I think I have stumbled on a rather fascinating "difference of religions" practice in regard to who should be invited to a bridal shower. I was brought up with the age old tradition of only inviting the bride's closest friends, the mothers, aunts, grandmothers of the bride and groom, and bridesmaids--an intimate affair. It usually numbered between 10 to 20 max and hosted (and paid for) by the maid of honor. 
 [A friend's daughter] has invited every single female she invited to her wedding, even if they live out of state. When I heard that, I was utterly shocked! How gauche!!! That's going to be 50 to 60 people, some of whom are invited because they are merely acquainted with either the mother or father, like my mother and sister who hardly know her. To me that's just looking for more booty. Why should every woman be expected to give a wedding and shower present?! My mother and sister think it downright tacky. 
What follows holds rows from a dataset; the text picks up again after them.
-- ==== Sys2Proof/Machine/Sketch.lean ====
section
/-! DEFINITION. The sketch commands and the tick's own events (10): loading, commit, activation, plan switches, tick starts
and the tick's inputs (R299 to R304, R309, R311 to R315). -/

namespace Sys2Proof.Machine

/-! ### Loading (R299) -/

/-- Write bytes at an offset of a load area. -/
def loadWrite (off : Nat) (d : Bytes) (a : LoadArea) : LoadArea :=
  { a with mem := mwrite a.mem off d, covered := addRange off (off + d.length) a.covered }

def commitBusy (s : State) : Bool := s.sketch.commit.isSome

def loadBegin (src : CmdSrc) (p : Bytes) (s : State) : State :=
  let n := leAt p 0 4
  refuseIf src [(!decide (4096 ≤ n ∧ n ≤ 268435456), stBadParam), (commitBusy s, stBusy)] (fun s =>
    done src (updSketch (fun k => { k with load := { begun := true, imageLen := n, sketchId := w64 (leAt p 8 8) } }) s)) s

/-- SKETCH_LOAD_BEGIN (R299). -/
def execSketchLoadBegin (src : CmdSrc) (s : State) : Res := onUnit src.ok (command src (isOp 0x10) (plen 16) (loadBegin src)) s

/-- `param_len` 9 to 4,064. -/
def dataLength (b : Bytes) : Bool := decide (9 ≤ cmdParamLen b ∧ cmdParamLen b ≤ 4064)

def loadData (src : CmdSrc) (p : Bytes) (s : State) : State :=
  let off := leAt p 0 4
  let d := p.drop 8
  let a := s.sketch.load
  refuseIf src [(!a.begun, stNotReady), (decide (off + d.length > a.imageLen), stBadParam), (commitBusy s, stBusy)] (fun s =>
    done src (updSketch (fun k => { k with load := loadWrite off d k.load }) s)) s

/-- SKETCH_LOAD_DATA (R299). -/
def execSketchLoadData (src : CmdSrc) (s : State) : Res := onUnit src.ok (command src (isOp 0x11) dataLength (loadData src)) s

/-! ### Activation (R304) -/

/-- A group entry without its reserved bits (R8, R207, R208). -/
def groupFields (g : Group) : Group :=
  { header := g.header &&& 0x07FFFFFFFFFFFFFF, members := g.members.map (· &&& 0x1FFF1FFF037FFFFF) }

/-- A group's entry and the descriptors it covers, to tell whether a commit changes it. -/
def groupView (groups : Table Group) (descs : Table Bytes) (i : Nat) : Option (Group × List (Option Bytes)) :=
  (tget groups i).map (fun g => (groupFields g, (List.range (gDescCount g.header)).map (fun j => tget descs (gDescBase g.header + j))))

/-- Slots of changed and removed groups end (R210). -/
def endChangedGroups (p : Proposed) (s : State) : State :=
  forEach s.canvas.groups (fun e s' =>
    if groupView s.canvas.groups s.canvas.descs e.1 = groupView p.groups p.descs e.1 then s' else endGroup e.1 e.2 s') s

/-- A segment entry after a commit that carries the section: *Ready* is kept by an unchanged local segment (R270). `old` is the
entry as lookups saw it. -/
def carriedSegment (old e : Nat) : Nat :=
  let same := sgLocal old && sgReady old && sgSize old = sgSize e && sgLoc old = sgLoc e && sgCrc old = sgCrc e
  let bare := if bitOf e 3 then e - 8 else e
  if sgRes e != 0 || same then bare + 8 else bare

def installSegments (t : Table (BitVec 128)) (s : State) : State :=
  let old := segAt s
  updStreams (fun x => { x with segments := t.map (fun e =>
    (e.1, BitVec.ofNat 128 (carriedSegment (old e.1) e.2.toNat))) }) s

/-- Streams and segment list are replaced: subscriptions of other streams are dropped (R277), rewinds are discarded (R36). -/
def installStreams (t : StreamTables) (s : State) : State :=
  let old := streamAt s
  let keeps := fun (b : Subscription) =>
    let n := b.stream.toNat
    stValid (old n) && stValid (t.stream n) && stCode (old n) = stCode (t.stream n)
  let dropped := (s.streams.subs.filter (fun b => !keeps b)).length
  streamCount 7 dropped (updStreams (fun x => { x with
    streams := t.streams, segList := t.segList, rewinds := [], subs := x.subs.filter keeps }) s)

/-- Tiles staged for the replaced sketch are discarded (R284). -/
def discardTiles (s : State) : State :=
  streamCount 16 s.streams.tiles.length (updStreams (fun x => { x with tiles := [] }) s)

/-- The constant blocks' bytes as memory. -/
def constantMemory (b : Bytes) : Memory := mwrite [] 0 b

/-- Replace the carried table sections (R36). -/
def installTables (p : Proposed) (s : State) : State :=
  let has := fun n => p.carried.contains n
  let s := updSwitch (fun w => { w with routes := p.routes, portSets := p.portSets }) s
  let s := updCanvas (fun c => { c with descs := p.descs, groups := p.groups }) s
  let s := when (has 6) (updCanvas (fun c => { c with
    constBlocks := p.constBlocks, schedBlocks := p.schedBlocks, constants := constantMemory p.constants })) s
  let s := when (has 6) (updCanvas (fun c => placeConstants c.constBlocks { c with constAt := c.constAt.take c.constBlocks })) s
  let s := when (has 7) (installSegments p.streams.segments) s
  let s := when (has 8) (installStreams p.streams) s
  updHealth (fun h => { h with badTables := h.badTables.filter (fun e => !has e.1)
                               lostTables := h.lostTables.filter (fun e => !has e.1) }) s

/-- A running port sends an identity refresh (R81, R114). It travels on no one lane: its `lane` byte is 0 (assumption log 173). -/
def sendRefresh (p : Nat) (s : State) : State :=
  if (portOf s p).state != .running then s
  else
    let c : CFlit := { kind := 2, sub := 3, nbytes := 25, seqd := true, content := identContent s p 0 }
    updLink p (fun k => { k with waitingC := k.waitingC ++ [c] }) s

/-- A port acts on its role and verdict under the new sketch (R97, R82). -/
def applyRole (p : Nat) (s : State) : State :=
  let q := portOf s p
  if (roleOf s p).role = 0 then
    (if q.state = .disabled || (q.state = .absent && q.cause = caUnused) then s else toUnused p s)
  else
    let s := if q.state = .absent && q.cause = caUnused then toListen p q.cause s else s
    let s := judgeVerdict p s
    let q := portOf s p
    if q.state = .miswired && q.cause != caCrossed && q.verdict != .fail && q.mapValid then toPrimer p s
    else tryReady p s

/-- Identity, roles and plane (R297). -/
def installIdentity (p : Proposed) (s : State) : State :=
  let old := ownId s
  let s := updSketch (fun k => { k with endpoint := p.endpoint, plane := BitVec.ofNat 4 p.plane, epValid := true, roles := p.roles }) s
  let s := when (p.endpoint != old) (forEach (List.range 96) sendRefresh) s
  forEach (List.range 96) applyRole s

/-- A pending switch at or after the activation is cancelled (R309). -/
def cancelSwitch (s : State) : State :=
  match s.sketch.pending with
  | none => s
  | some (p, t) => raise 0x002D p (leBytes 4 t.toNat) (updSketch (fun k => { k with pending := none }) s)

/-- A source that was one in the same way continues its count; a device that becomes an internal source begins at
`start_number` (R311). A follower keeps its tick port while its source stays and the port is in the new list (R310, R315). -/
def retuneTick (old : Option TickSettings) (ts : TickSettings) (s : State) : State :=
  let was := old.any (fun o => o.mode = ts.mode && (ts.mode != 0 || o.source = ts.source))
  let per : Rat := (ts.period : Rat)
  let grown : Rat := per - (((old.map (·.period)).getD 4000 : Nat) : Rat)
  if ts.mode = 0 then
    updTick (fun t => { t with
      next := if was then t.next + grown else t.start + per
      port := if was then t.port.filter ts.ports.contains else none
      locked := was && t.locked, good := if was then t.good else 0, holdover := was && t.holdover, silent := 0 }) s
  else if was then updTick (fun t => { t with next := t.next + grown }) s
  else
    let s := updTick (fun t => { t with
      next := t.start + per, rate := 0, lengthen := [], depth := 0, holdover := false, port := none, locked := ts.mode = 1
      badEdges := 0, framePos := none, frameBits := 0, frameLast := none }) s
    if ts.mode = 1 then gateFor (ts.startNumber + 1) (beginTick (s.now : Rat) ts.startNumber s) else s

def installTick (p : Proposed) (s : State) : State :=
  if !p.carried.contains 10 then s
  else
    let old := s.sketch.tickSet
    let s := updSketch (fun k => { k with tickSet := p.tickSet }) s
    match p.tickSet with
    | none => s
    | some ts => retuneTick old ts s

/-- The commit's answer: counted, kept for the telemetry window, sent (R303, R321, R356). -/
def answerCommit (src : CmdSrc) (status : W16) (result : Bytes) (s : State) : State :=
  let s := updSketch (fun k => { k with commit := none, lastStatus := status, lastResult := padTo 88 result }) s
  finish src status result (sketchCount (if status = stOk then 0 else 1) 1 s)

/-- The new sketch replaces the carried sections, with every side effect of R304; then plan `primary` starts, or none. -/
def activate (c : Commit) (b : Bytes) (r : CommitResult) (p : Proposed) (s : State) : State :=
  let s := updSketch (fun k => { k with commit := none }) s
  let s := endChangedGroups p (discardTiles (cancelSwitch s))
  let s := applyPolicy p.policy (installTables p s)
  let run := if c.now then none else p.plans.map (fun pl => (pl.primary, c.start))
  let s := updSketch (fun k => { k with
    plans := p.plans, running := run, planOld := false, inForce := true, sketchId := w64 (leAt b 16 8)
    digest := statedDigest b }) s
  let s := when (p.carried.contains 1) (installIdentity p) s
  let s := installTick p s
  let s := when (run.isSome) (prefetch true) s
  answerCommit c.src stOk (commitBytes r) s

/-! ### Commit (R300, R303) -/

def commitCmd (src : CmdSrc) (p : Bytes) (s : State) : State :=
  refuseIf src [(!s.sketch.load.begun, stNotReady), (commitBusy s, stBusy)] (updSketch (fun k => { k with
    commit := some { src := src, start := w32 (leAt p 0 4), now := bitOf (leAt p 4 4) 0 } })) s

/-- SKETCH_COMMIT (R300): the checks begin. -/
def execSketchCommit (src : CmdSrc) (s : State) : Res := onUnit src.ok (command src (isOp 0x12) (plen 8) (commitCmd src)) s

def checksComplete (s : State) : State :=
  match s.sketch.commit with
  | none => s
  | some c =>
    if c.armed then s
    else if !loadFull s.sketch.load then answerCommit c.src stNotReady [] s
    else
      let b := loadBytes s.sketch.load
      match judgeCommit s c b with
      | (_, r, some p) =>
        if c.now then activate c b r p s else updSketch (fun k => { k with commit := some { c with armed := true } }) s
      | (st, r, none) => answerCommit c.src st (commitBytes r) s
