/-! ### The commands that may change a part of the device; every other one leaves it alone -/

/-- Commands that may change a port: optics, bring-up, link, buffer and window functions, port commands, commits, the
configuration's route weights, a chip reset, the start of the firmware (R436). -/
def changesPorts : Instr → Bool
  | .powerOn | .powerLoss | .resetNAssert _ | .coreRailFall _ | .refclkLoss | .configVerified
  | .engineCalibrationComplete _ _ | .easelWatchdogExpire _ | .easelMemoryUncorrectable _ _ _ _ _ | .commitChecksComplete
  | .sketchActivate | .portEnable _
  | .portDisable _ | .portWash _ | .washPortDrained _ | .washTimeout _ | .portRetrain _ | .portRetrainQuiesceEnd _
  | .chipResetDelayEnd | .modulatorLockUpdate _ _ _ | .dropLockUpdate _ _ _ | .ringLockLoss _ _ _
  | .transitionBlockEnd _ _ _ | .lossOfSignalAssert _ _ | .lossOfSignalDeassert _ _ | .lossOfLockAssert _ _
  | .lossOfLockDeassert _ _ | .fomWindowEnd _ _ | .pairCrossed _ _ | .miswiredProbeStart _ | .probeStart _
  | .probeExpire _ | .attemptExpire _ | .identSetReceived _ _ _ | .timeSetReceived _ _ _ _ | .stepSetReceived _ _ _
  | .rateStep _ | .acquisitionEnd _ | .selftestWindowEnd _ | .reportFrameReceived _ _ _ _ | .reportPhaseEnd _
  | .reportTimeout _ | .slotStreamFramed _ _ | .resumeTimeout _ | .announceReceived _ _ _ | .retestSelftestStart _
  | .slotBoundary _ _ _ | .slotReceived _ _ _ | .alignmentMarkerReceived _ _ _ _ | .ackTimeout _ _
  | .retryRequestRepeat _ _ | .creditRelease _ | .graceExpire _ | .lookup _ _ _ | .escapeTimerExpire _
  | .queueDepthSample | .routeWeightUpdate | .stallVoidExpire _ _ | .originatedPacketWrite _ | .terminatedDiscard _
  | .segmentPut _ | .segmentPutVisible _ | .streamSubscribe _ | .streamCancel _ | .syncArrive _ | .telemetryGet _
  | .cmd _ | .reduceContrib _ _ | .combineContrib _ _ | .reduceResultReceived _ | .deferredPartAccept _ _
  | .schedSlotOpenResume _ _ | .openingRateResume _ _ | .opTimeout _ | .upTimeout _ | .tickStart | .tickInEdge _
  | .patrolScrub _ _ | .laneTestComplete _ _ | .rowTestComplete _ _ _ | .paletteTestComplete _ _ _ _
  | .firmwareVerified _ => true
  | _ => false

/-- Commands that may change a laser input. -/
def changesLasers : Instr → Bool
  | .powerOn | .powerLoss | .resetNAssert _ | .coreRailFall _ | .refclkLoss | .chipResetDelayEnd
  | .laserMonitorSample _ _ _ | .attenuatorRelease _ => true
  | _ => false

/-- Commands that may change the Canvas, its tables and synchronisation objects, or a palette, or its counters. -/
def changesCanvas : Instr → Bool
  | .powerOn | .powerLoss | .resetNAssert _ | .coreRailFall _ | .refclkLoss | .easelReady _ | .commitChecksComplete
  | .sketchActivate | .groupDefine _ | .groupDelete _ | .syncArm _ | .flagsReadClear _ | .chipResetDelayEnd
  | .originatedPacketWrite _ | .syncArrive _ | .reduceContrib _ _ | .combineContrib _ _ | .reduceResultReceived _
  | .deferredPartAccept _ _ | .schedSlotOpenResume _ _ | .openingRateResume _ _ | .opTimeout _ | .upTimeout _
  | .doneCacheExpire _ | .refusalCacheExpire _ | .tickStart | .tickInEdge _ | .patrolScrub _ _ | .selftestStart _
  | .laneTestComplete _ _ | .rowTestComplete _ _ _ | .paletteTestComplete _ _ _ _
  | .firmwareVerified _ => true
  | _ => false

/-- Commands that may change the stream store, its tables, its tiles, its subscriptions or its counters. -/
def changesStreams : Instr → Bool
  | .powerOn | .powerLoss | .resetNAssert _ | .coreRailFall _ | .refclkLoss | .easelWatchdogExpire _
  | .easelMemoryUncorrectable _ _ _ _ _ | .commitChecksComplete | .sketchActivate | .planSwitchTakeEffect | .writeSegment _
  | .writeStream _ | .sealSegment _ | .sealCheckComplete _ _ | .reopenSegment _ | .rewindStream _ | .writeList _
  | .chipResetDelayEnd | .originatedPacketWrite _ | .segmentPut _ | .streamSubscribe _ | .streamCancel _ | .tickStart
  | .tileReadStart _ | .tileReadComplete _ _ _ | .tickInEdge _ | .patrolScrub _ _
  | .firmwareVerified _ => true
  | _ => false

/-- Commands that may change the load area, the commit, the plans or the tick settings, or count for them. -/
def changesSketch : Instr → Bool
  | .powerOn | .powerLoss | .resetNAssert _ | .coreRailFall _ | .refclkLoss | .easelWatchdogExpire _
  | .easelMemoryUncorrectable _ _ _ _ _ | .sketchLoadBegin _ | .sketchLoadData _ | .sketchCommit _ | .commitChecksComplete
  | .sketchActivate | .planSwitch _ | .planSwitchTakeEffect | .chipResetDelayEnd | .slotBoundary _ _ _
  | .slotReceived _ _ _ | .reduceContrib _ _ | .combineContrib _ _ | .reduceResultReceived _ | .deferredPartAccept _ _
  | .schedSlotOpenResume _ _ | .openingRateResume _ _ | .tickStart | .tickInEdge _
  | .firmwareVerified _ | .patrolScrub _ _ => true
  | _ => false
Anyway, I've asked a few friends about this, and to my surprise, all theCcatholics (young and old--50s/60s) said that of course all women going to the wedding are asked to the shower, as if it were as natural as breathing. Every Protestant or non-Catholic friend agreed wholeheartedly with me.
Readers, what's your experience? Are there religious/cultural differences in American bridal showers that I (and Emily Post!) aren't taking into account? What does "bridal shower" mean to you?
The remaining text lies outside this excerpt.